All patients presented with nearly identical movements and vocalizations that not only resemble Jan Zimmermann’s symptoms, but partly are exactly the same such as shouting the German words … “Du bist häßlich” (English: you are ugly), and “Fliegende Haie” (English: flying sharks) as well as bizarre and complex behaviours such as throwing pens at school and dishes at home, and crushing eggs in the kitchen.
Meanwhile, the Tourette-like behaviours mysteriously disappear when the teenagers are engaged in more pleasurable tasks. Like watching YouTube videos, maybe…
But why?
According to the Hanover psychiatrists, these behavioural tics are a response to societal stress:
They can be viewed as the 21th century expression of a culture-bound stress reaction of our post-modern society emphasizing the uniqueness of individuals and valuing their alleged exceptionality, thus promoting attention-seeking behaviours and aggravating the permanent identity crisis of modern man.
It’s weird. It’s REALITY.
You can read more about Petrov’s plans for Reality over on their Psychopolitica Substack.
These stories are all very interesting, but what’s the point?
Good question. This segment has two points. The first point is that I heard the news of both the Metaverse announcement and the new social media-induced functional Tourette syndrome contagion from non-traditional news sources.
This made me reflect on the stories we tell each other about current affairs (AKA ‘the news’).
I’ve chosen to trust these two writers with telling me their news stories and both arrived directly into my inbox. I’ve been subscribed to Psychopolitica for over a year now, whereas this was my first edition of Everything Is Amazing.
Mike Sowden’s story, about technology in the shadow of climate change, is a desperate appeal to fall in love with reality reality again — before it’s too late.

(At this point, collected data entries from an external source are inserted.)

-- ==== Sys2Proof/Certificates/Slice0/Obligations.lean ====
section
/-! DEFINITION. The statements for the provers: what each family of commands does, and what no command does. -/

open Sys2Proof Sys2Proof.Machine

/-- The model's step (assumption log 6): it takes the command at the front of the queue and runs it with the queue's rest; on an empty queue the block
idles. -/
def Obligations.StepRunsFrontCommand : Prop :=
  (∀ (c : Instr) (s : State) (rest : List Instr), s.pending = c :: rest → step s = exec c { s with pending := rest }) ∧
  (∀ (s : State), s.pending = [] → step s = .next s)

/-- Every command of the table completes, in every state, and no command touches the queue of those that wait. The queue and this totality are the
model's own (assumption logs 1 and 6). -/
def Obligations.EveryCommandCompletesAndLeavesTheQueue : Prop :=
  ∀ (i : Instr) (s : State), ∃ t, exec i s = .next t ∧ t.pending = s.pending

/-- R137, R162, R311, R346, R430, R453, R489, R490: what reset leaves, as far as the manual gives values, and the canonical form of memory. -/
def Obligations.ResetLeavesTheManualsValues : Prop :=
  State.reset.memWf = true ∧ State.reset.mem = [] ∧ State.reset.pending = [] ∧ State.reset.cmds = [] ∧ State.reset.ops = [] ∧
  State.reset.bu.step = 0 ∧ State.reset.bu.state = 0 ∧ State.reset.bu.hbmSel = 0xFFF ∧ State.reset.bu.ddrSel = 0xFFF ∧ State.reset.bu.imgAddr = 0 ∧
  State.reset.memTop.scrubHours = 24 ∧ State.reset.memTop.scrubEn = true ∧ State.reset.memTop.ceRateLimit = 64 ∧ State.reset.net.parts = 1 ∧
  State.reset.thm.grace = 20 ∧ State.reset.mg.alertEn = 0x7F ∧ State.reset.mg.alert = 0 ∧ State.reset.eng.offset = 40 ∧ State.reset.eng.coolSet = 0x1900 ∧
  State.reset.ring.sizeLog2 = 10 ∧ State.reset.stw.telemetry = 0x3F ∧ State.reset.flt.deviceError = false ∧ State.reset.link.phase = 0 ∧
  (∀ p, (State.reset.port p).state = 0) ∧ (∀ m, (State.reset.mb m).enable = false) ∧ (∀ i, State.reset.token i = {}) ∧ ∀ n, (State.reset.stream n).prio = 2 ∧ (State.reset.stream n).subs = []

/-- Every step keeps device memory, host memory, poison and the errors of memory words in their canonical form: addresses strictly rising, nothing
listed that equals what an unlisted address reads as. The form is the model's (assumption log 2 says what an unlisted byte reads as). -/
def Obligations.EveryStepKeepsMemoryCanonical : Prop :=
  ∀ (s t : State), s.memWf = true → step s = .next t → t.memWf = true

/-- R287 to R294: a command that is none of those that store leaves every byte of device memory, its poison and its errors as they were. -/
def Obligations.OtherCommandsLeaveMemory : Prop :=
  ∀ (i : Instr) (s t : State), mayStore i = false → exec i s = .next t →
    (∀ a, Memory.read t.mem a = Memory.read s.mem a) ∧ (∀ w, t.poisoned w = s.poisoned w) ∧ ∀ w, t.err w = s.err w

/-- R471, R472, R476, R483, R485: no command changes the fuses of the device's identity, its roots, its factory calibration or its certificates, and
MIN_SVN, the revoked slots and the leaf counter never go back, not by a reset either. -/
def Obligations.IdentityNeverChangesAndRollbackIsBarred : Prop :=
  ∀ (i : Instr) (s t : State), exec i s = .next t →
    t.sec.serial = s.sec.serial ∧ t.sec.part = s.sec.part ∧ t.sec.stepping = s.sec.stepping ∧ t.sec.roots = s.sec.roots ∧ t.sec.factoryFlash = s.sec.factoryFlash ∧
    t.sec.identity = s.sec.identity ∧ s.sec.minSvn ≤ t.sec.minSvn ∧ s.sec.revoked &&& t.sec.revoked = s.sec.revoked ∧ s.sec.leaf ≤ t.sec.leaf

/-- R468: FAULT_N falls, nothing more is admitted, the ports go down, every command in progress is answered, and the first cause stands; a device
error ends only with a reset of the device. -/
def Obligations.DeviceErrorEndsOnlyWithReset : Prop :=
  (∀ (s : State), s.flt.deviceError = false → s.bu.stwRunning = true → Completes .stewardWatchdogExpiry s (fun t => EntersDeviceError 1 s t)) ∧
  (∀ (s : State) (n : Nat), s.flt.deviceError = false → n = 2 ∨ n = 3 → Completes (.deviceFault n) s (fun t => EntersDeviceError n s t)) ∧
  (∀ (s : State), s.flt.deviceError = false → secOn s = true → Completes (.secSelfTest false) s (fun t => EntersDeviceError 6 s t)) ∧
  (∀ (s : State), s.bu.stwRunning = false → exec .stewardWatchdogExpiry s = .next s) ∧
  (∀ (s : State) (n : Nat), n ≠ 2 → n ≠ 3 → exec (.deviceFault n) s = .next s) ∧
  (∀ (i : Instr) (s t : State), s.flt.deviceError = true → exec i s = .next t → mayReset i = true ∨ (t.flt.deviceError = true ∧ t.flt.deCause = s.flt.deCause))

Broadly speaking, Nikita Petrov’s REALITY is a satire on newscasting, but the story he’s chosen to read is a dispassionate account of what can happen (functional Tourette syndrome) when we mistake artifice (the YouTube storytelling of Jan Zimmermann) for reality.
Stories — whether wittingly or unwittingly — teach us lessons and both of these are lessons worth learning and re-learning.
I’ve been following my no news diet for five years now and these are the questions I ask myself on the regular:
- Who are you letting tell you the news? Are these active or passive choices? Signing up to the newsletter of a trusted writer: active. Listening to the 5-minute news segments that appear between songs on a radio station: passive.
- What kind of stories are they telling? You can even pin down the genre: is this a horror story? A thriller? A rom-com? A tragedy? A farce?
- What lessons are you learning? This might take some digging because, as Nikita Petrov shows us, the storytelling of journalism is often concealed behind a supposedly dispassionate delivery.
- How do you feel afterwards? Do you feel empowered? Do you feel alienated?
That’s the first point of this segment. The second point is simply to say thank you for allowing me the privilege of telling you the news today.